Afterwards, back in our home, sweat on our foreheads slowly evaporating, she said, "I really enjoyed that. We were doing that together, and it was a beautiful day."

I think she enjoyed it so much, in part, because it's such a normal thing to do.

Mary is beginning to get back into the ordinary activities of life.

She's driving more, me in the passenger seat, and talking more. A couple of weeks ago, she astonished me and her speech therapist when, in response to a question as to how the weather was outside, she said it was 'blustery'. A month prior, she would have searched for the word 'cold'. Before that, she might have just hunched her shoulders, holding her upper arms with the opposite hands, to pantomime.

We saw her doctor at Baylor earlier this week, who is so pleased with her progress he's taking her off the methalyn, and imposing a new rule where each time Mary speaks, she must now say at least four words. After April 15, it goes up to at least seven words.

Although most of us often use only one or two words when we speak, especially if we're replying to a question, someone recovering from aphasia can get into the habit of answering as simply as possible, using 'Yes', 'No' and 'Okay' as crutches. (While Mary was still going to Pate, during the early stages of her recovery, she told me one day on our long drive home that she had discovered the only word she really needed to know, because it could be used in almost any conversation, was the word, 'Fine').

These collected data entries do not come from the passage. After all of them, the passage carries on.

-- ==== Sys2Proof/Syntax.lean ====
section
/-! DEFINITION. The commands the block takes: register accesses, events at pins and on the links, arrivals, and the
expiries of timers, each one whole and indivisible step (spec/95_what_each_step_holds.md). -/

namespace Sys2Proof

/-- What a receiver finds on adapting to its lane, and asks of the far transmitter (R74, Table 3-5): pre-cursor and post-cursor
(0 hold, 1 increase, 2 decrease), its state (0 adapting, 1 done, 2 failed), and the values PORT_EQRX shows. -/
structure EqAsk where
  pre : Fin 3 := 0
  post : Fin 3 := 0
  stat : Fin 3 := 0
  eye : BitVec 8 := 0#8
  dfe1 : BitVec 8 := 0#8
  ctle : BitVec 8 := 0#8
deriving DecidableEq, Repr

/-- A TS1, and, in EQ, what this end's receiver of the lane finds and asks for next (R72, R74). -/
structure AskBlk where
  blk : Blk
  ask : EqAsk := {}
deriving DecidableEq, Repr

/-- A link block with the receive lane that carried this copy of it (R65). -/
structure LaneBlk where
  lane : LaneId
  blk : Blk
deriving DecidableEq, Repr

/-- A row taken at a port: its blocks, by ascending sender lane (R68). -/
structure RowAt where
  port : PortId
  row : List Blk
deriving DecidableEq, Repr

/-- Errors found on a receive lane (R67, R69, R91). -/
structure SyncErr where
  /-- Invalid sync headers seen on the lane, or, in LOOPBACK, errored bits that its checker found. -/
  bad : Fin 65
  /-- The lane is out of block lock: with fewer than sixteen by an elastic-buffer overflow or underflow. -/
  lost : Bool
deriving DecidableEq, Repr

Requiring Mary to use at least four words each time, and then seven, and then, probably, twelve, is to get her used again to forming sentences, and speaking them. "One of the hardest problems for a stroke patient," the doctor told us, "isn't relearning how to say individual words. It's recovering the rhythm of your speech, so that when you do talk, it sounds natural." Requiring Mary to give lengthier answers is meant to cause her to fall back into that normal rhythm the rest of us take for granted. Each time she gives a one- or two-word answer, I smile and hold out four fingers. I've noticed the change in her speech already, after only a few days. I know from my e-mails there are a number of people with aphasia, or caregivers of people with aphasia, who read my Latelys, following Mary's recovery. I strongly urge you to try this method. It works. (Someday I hope to put up a special multi-page section on SENTENCE, probably under MARGINALIA, which thoroughly discusses all aspects of stroke and recovery, including informational pieces on strokes and the resultant aphasia, our experiences of what works and what doesn't, articles aimed at caregivers, and exercises the aphasia patient can do to speed recovery).

We're blessed by having a very caring, flexible speech therapist, who has gone out of her way to find different ways to help Mary in her rehabilitation, including getting her into a group therapy session that meets twice a week. Through her efforts and contacts, the first week in April Mary will begin doing volunteer work at the hospital's gift shop, a terrific idea, in that it will allow Mary to interact with a wide range of strangers, which is sure to improve her talking skills.

Every week, I see Mary getting better and better, speaking more and more, often casually, without hesitation. Sometimes, when she's in the middle of a sentence, prepositional phrases rattling out of her mouth, I want to cry, I want to hold her sweet face in my hands, but I don't want to interrupt, I don't want to stop the flow.